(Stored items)

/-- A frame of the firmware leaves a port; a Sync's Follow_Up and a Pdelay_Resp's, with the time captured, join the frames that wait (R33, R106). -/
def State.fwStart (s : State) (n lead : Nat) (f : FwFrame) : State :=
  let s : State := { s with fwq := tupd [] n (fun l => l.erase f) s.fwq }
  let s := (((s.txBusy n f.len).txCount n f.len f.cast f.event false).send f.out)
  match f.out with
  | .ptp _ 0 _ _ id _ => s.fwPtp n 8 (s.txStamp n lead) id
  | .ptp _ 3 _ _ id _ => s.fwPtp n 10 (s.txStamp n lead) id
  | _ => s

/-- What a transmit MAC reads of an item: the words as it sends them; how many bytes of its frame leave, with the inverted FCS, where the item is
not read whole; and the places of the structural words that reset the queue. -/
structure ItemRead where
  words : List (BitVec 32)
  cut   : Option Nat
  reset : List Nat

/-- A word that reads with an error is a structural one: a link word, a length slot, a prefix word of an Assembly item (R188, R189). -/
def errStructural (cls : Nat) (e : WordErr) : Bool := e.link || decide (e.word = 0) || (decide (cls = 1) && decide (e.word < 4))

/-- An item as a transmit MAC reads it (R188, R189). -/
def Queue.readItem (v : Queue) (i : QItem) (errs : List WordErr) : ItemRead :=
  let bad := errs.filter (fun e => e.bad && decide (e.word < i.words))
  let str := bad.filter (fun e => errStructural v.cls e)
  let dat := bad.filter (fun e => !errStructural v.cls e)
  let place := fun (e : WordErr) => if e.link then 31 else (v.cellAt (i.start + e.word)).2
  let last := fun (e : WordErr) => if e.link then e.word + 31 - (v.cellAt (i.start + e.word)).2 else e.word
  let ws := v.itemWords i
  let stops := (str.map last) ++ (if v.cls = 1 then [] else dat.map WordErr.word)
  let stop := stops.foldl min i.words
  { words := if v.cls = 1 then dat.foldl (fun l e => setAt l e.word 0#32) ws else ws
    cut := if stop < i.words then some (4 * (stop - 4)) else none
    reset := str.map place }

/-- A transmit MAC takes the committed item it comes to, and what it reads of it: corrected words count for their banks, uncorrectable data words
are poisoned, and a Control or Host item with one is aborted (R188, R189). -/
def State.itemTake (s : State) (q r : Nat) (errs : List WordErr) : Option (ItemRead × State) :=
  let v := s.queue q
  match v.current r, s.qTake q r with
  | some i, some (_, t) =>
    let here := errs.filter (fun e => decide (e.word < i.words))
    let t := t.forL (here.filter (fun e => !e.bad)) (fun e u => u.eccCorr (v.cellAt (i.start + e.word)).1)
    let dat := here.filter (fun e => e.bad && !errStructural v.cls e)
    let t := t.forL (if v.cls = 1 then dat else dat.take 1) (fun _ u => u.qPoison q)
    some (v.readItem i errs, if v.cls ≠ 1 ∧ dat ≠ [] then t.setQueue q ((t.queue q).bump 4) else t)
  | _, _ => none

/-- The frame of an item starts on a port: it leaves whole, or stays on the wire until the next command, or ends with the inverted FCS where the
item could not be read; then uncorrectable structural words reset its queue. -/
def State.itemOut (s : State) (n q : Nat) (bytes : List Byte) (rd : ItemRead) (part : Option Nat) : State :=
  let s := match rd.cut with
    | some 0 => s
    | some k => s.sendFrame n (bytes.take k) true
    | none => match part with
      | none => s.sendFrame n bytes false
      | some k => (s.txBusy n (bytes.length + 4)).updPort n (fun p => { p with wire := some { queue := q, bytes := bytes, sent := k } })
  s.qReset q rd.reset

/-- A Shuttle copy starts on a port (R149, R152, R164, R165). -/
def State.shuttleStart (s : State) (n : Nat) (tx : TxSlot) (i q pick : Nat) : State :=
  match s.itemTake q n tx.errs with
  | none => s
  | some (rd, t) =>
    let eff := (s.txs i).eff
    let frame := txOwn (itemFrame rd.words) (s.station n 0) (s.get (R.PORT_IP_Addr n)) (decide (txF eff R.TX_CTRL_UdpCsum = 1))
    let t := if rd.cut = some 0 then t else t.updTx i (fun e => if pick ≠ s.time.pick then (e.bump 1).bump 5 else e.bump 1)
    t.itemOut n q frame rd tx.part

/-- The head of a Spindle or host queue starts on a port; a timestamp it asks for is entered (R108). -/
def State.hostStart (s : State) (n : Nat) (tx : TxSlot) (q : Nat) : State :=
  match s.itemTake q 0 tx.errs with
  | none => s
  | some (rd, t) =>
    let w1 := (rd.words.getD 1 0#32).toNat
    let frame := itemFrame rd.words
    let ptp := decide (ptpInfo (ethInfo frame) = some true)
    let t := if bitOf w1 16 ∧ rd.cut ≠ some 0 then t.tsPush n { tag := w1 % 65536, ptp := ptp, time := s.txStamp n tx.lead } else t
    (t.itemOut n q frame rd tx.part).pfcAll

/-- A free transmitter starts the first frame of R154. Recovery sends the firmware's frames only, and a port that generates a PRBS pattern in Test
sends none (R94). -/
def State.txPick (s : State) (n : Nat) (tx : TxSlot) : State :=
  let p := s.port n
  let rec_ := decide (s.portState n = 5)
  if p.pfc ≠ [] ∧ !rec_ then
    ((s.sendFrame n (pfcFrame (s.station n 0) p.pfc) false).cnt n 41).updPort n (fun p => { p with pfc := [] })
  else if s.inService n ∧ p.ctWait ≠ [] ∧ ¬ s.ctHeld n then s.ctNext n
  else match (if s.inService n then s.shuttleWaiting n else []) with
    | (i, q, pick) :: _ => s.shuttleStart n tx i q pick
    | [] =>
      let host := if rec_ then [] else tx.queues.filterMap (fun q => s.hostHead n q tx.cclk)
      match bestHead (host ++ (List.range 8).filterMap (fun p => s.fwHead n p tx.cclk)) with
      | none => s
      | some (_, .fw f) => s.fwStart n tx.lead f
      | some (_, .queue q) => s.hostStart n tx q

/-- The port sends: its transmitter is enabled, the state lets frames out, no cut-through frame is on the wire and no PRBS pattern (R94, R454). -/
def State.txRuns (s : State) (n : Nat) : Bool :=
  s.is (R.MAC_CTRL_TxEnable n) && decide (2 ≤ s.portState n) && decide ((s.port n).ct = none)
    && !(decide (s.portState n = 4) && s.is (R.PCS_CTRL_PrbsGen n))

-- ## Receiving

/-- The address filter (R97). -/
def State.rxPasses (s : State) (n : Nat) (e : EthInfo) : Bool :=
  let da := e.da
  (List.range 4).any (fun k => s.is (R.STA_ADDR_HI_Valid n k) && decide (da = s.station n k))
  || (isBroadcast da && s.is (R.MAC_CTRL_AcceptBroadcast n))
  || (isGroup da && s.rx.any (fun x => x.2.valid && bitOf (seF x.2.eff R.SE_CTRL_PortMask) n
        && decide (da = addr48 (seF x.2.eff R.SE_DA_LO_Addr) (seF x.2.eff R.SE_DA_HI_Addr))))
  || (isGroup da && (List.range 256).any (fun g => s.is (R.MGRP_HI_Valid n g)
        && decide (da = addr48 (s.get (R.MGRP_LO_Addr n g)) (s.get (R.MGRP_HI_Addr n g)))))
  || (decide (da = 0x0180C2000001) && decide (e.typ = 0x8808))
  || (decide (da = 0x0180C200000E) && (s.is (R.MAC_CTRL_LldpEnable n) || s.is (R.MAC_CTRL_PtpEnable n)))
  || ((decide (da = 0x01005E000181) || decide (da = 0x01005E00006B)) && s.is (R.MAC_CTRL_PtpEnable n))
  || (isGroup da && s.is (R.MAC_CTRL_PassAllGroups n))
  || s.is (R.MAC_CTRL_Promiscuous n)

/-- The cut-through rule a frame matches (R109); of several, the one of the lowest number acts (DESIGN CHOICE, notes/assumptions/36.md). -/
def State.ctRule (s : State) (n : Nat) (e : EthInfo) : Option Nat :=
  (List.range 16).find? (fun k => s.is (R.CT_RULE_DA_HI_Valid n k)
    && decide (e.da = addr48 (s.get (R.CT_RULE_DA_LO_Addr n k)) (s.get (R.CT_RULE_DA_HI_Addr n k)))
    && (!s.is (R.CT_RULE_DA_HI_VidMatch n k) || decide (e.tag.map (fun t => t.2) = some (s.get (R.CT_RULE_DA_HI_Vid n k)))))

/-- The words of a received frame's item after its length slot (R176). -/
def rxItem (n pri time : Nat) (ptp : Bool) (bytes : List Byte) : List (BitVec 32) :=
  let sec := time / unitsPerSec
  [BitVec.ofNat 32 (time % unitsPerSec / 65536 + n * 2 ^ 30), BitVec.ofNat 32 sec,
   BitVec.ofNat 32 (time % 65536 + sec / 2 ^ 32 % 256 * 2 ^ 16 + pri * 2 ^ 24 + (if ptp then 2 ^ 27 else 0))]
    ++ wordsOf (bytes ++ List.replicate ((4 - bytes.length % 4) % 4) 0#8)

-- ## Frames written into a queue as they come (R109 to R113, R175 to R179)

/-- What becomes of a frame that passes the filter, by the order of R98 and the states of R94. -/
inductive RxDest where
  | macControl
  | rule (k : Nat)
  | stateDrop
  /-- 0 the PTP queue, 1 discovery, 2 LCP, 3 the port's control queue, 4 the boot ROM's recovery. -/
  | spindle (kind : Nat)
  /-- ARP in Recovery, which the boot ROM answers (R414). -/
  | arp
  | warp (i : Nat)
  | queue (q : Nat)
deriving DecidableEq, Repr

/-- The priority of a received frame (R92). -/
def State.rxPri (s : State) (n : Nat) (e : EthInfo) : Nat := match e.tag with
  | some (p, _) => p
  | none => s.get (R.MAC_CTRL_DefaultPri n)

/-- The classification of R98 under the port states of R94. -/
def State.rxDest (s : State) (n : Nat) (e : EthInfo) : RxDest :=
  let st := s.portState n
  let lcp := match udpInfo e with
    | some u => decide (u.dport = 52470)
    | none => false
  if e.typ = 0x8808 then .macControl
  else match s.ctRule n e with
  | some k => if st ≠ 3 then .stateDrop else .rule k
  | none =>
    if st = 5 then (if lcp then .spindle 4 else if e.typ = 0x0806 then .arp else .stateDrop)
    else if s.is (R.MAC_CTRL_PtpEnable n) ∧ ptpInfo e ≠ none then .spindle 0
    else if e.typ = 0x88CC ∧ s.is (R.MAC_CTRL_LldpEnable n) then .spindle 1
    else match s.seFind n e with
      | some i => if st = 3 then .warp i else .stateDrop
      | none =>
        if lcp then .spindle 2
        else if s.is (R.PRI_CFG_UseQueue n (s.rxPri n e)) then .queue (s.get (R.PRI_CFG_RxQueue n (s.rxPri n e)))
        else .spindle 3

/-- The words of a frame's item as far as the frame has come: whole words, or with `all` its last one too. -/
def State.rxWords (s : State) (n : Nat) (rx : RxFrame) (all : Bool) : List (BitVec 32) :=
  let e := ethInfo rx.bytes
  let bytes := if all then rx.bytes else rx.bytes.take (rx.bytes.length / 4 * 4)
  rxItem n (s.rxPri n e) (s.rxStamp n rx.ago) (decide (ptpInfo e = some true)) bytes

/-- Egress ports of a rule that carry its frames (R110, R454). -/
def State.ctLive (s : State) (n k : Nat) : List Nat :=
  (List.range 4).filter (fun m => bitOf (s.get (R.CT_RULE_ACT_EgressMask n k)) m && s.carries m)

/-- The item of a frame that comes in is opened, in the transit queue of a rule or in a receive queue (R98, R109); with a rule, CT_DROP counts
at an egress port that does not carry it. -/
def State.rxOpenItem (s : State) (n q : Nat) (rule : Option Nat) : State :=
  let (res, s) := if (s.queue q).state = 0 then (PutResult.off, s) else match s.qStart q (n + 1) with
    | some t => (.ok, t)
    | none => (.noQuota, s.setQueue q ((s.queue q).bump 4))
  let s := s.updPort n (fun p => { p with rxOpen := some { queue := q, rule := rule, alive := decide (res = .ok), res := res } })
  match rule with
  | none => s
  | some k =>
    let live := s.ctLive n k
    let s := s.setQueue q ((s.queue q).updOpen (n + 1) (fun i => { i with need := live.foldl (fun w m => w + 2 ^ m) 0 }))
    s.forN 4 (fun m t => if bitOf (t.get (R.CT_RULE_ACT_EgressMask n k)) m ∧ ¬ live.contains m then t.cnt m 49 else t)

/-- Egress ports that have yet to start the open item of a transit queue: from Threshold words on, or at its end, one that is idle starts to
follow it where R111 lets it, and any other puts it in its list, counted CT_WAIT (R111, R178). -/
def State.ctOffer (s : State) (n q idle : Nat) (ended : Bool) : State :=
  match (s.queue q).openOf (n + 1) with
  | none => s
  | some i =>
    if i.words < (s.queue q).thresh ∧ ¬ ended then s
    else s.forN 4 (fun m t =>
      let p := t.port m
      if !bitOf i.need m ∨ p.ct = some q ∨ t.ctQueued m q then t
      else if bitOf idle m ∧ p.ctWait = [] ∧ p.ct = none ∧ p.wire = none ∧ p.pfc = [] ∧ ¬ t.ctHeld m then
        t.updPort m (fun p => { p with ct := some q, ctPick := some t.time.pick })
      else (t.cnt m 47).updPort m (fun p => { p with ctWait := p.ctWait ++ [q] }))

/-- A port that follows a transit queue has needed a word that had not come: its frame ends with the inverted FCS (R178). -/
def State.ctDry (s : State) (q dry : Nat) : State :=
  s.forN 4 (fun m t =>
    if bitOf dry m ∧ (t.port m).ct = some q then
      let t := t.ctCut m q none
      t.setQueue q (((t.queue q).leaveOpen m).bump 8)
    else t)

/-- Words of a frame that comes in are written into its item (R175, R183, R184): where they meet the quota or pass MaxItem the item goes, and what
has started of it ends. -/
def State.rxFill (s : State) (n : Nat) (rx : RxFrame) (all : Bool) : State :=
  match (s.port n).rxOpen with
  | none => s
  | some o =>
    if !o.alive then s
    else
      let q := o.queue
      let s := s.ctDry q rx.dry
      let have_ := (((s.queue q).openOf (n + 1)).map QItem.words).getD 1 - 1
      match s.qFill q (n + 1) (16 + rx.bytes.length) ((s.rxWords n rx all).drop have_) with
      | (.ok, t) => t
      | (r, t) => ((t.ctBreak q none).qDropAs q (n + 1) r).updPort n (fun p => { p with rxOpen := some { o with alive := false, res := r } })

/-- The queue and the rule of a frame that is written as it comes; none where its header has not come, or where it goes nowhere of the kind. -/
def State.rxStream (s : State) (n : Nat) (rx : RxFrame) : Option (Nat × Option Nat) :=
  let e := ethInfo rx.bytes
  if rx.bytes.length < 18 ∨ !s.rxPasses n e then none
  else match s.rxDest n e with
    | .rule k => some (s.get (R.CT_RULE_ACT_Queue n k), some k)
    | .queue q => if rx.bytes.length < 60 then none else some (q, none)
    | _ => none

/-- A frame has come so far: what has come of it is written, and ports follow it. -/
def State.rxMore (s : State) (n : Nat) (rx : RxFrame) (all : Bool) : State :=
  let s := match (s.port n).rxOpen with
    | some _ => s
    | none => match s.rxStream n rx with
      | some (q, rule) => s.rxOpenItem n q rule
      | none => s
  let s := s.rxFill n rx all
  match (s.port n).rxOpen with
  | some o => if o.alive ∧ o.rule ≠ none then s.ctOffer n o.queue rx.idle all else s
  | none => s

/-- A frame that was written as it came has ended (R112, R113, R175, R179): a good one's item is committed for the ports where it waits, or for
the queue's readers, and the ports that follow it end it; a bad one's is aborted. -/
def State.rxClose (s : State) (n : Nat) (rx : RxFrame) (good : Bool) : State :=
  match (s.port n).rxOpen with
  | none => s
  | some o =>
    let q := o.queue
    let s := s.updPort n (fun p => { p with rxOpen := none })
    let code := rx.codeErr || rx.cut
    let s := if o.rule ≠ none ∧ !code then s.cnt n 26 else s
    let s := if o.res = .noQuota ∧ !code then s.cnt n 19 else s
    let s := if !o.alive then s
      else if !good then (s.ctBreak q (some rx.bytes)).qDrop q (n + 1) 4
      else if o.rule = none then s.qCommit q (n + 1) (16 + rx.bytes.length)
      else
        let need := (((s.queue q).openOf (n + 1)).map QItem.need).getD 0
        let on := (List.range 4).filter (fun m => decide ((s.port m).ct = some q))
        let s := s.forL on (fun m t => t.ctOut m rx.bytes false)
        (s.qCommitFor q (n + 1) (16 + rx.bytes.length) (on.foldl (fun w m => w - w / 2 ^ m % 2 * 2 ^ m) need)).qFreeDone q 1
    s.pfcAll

■ **EXERCISE BRIEF**:
Using the records above, copy word for word the line with "filter (R97). -/", the line with "s.is (R.MAC_CTRL_AcceptBroadcast n))", and every line between them.

■ **COMPLETED TASK**:
/-- The address filter (R97). -/
def State.rxPasses (s : State) (n : Nat) (e : EthInfo) : Bool :=
  let da := e.da
  (List.range 4).any (fun k => s.is (R.STA_ADDR_HI_Valid n k) && decide (da = s.station n k))
  || (isBroadcast da && s.is (R.MAC_CTRL_AcceptBroadcast n))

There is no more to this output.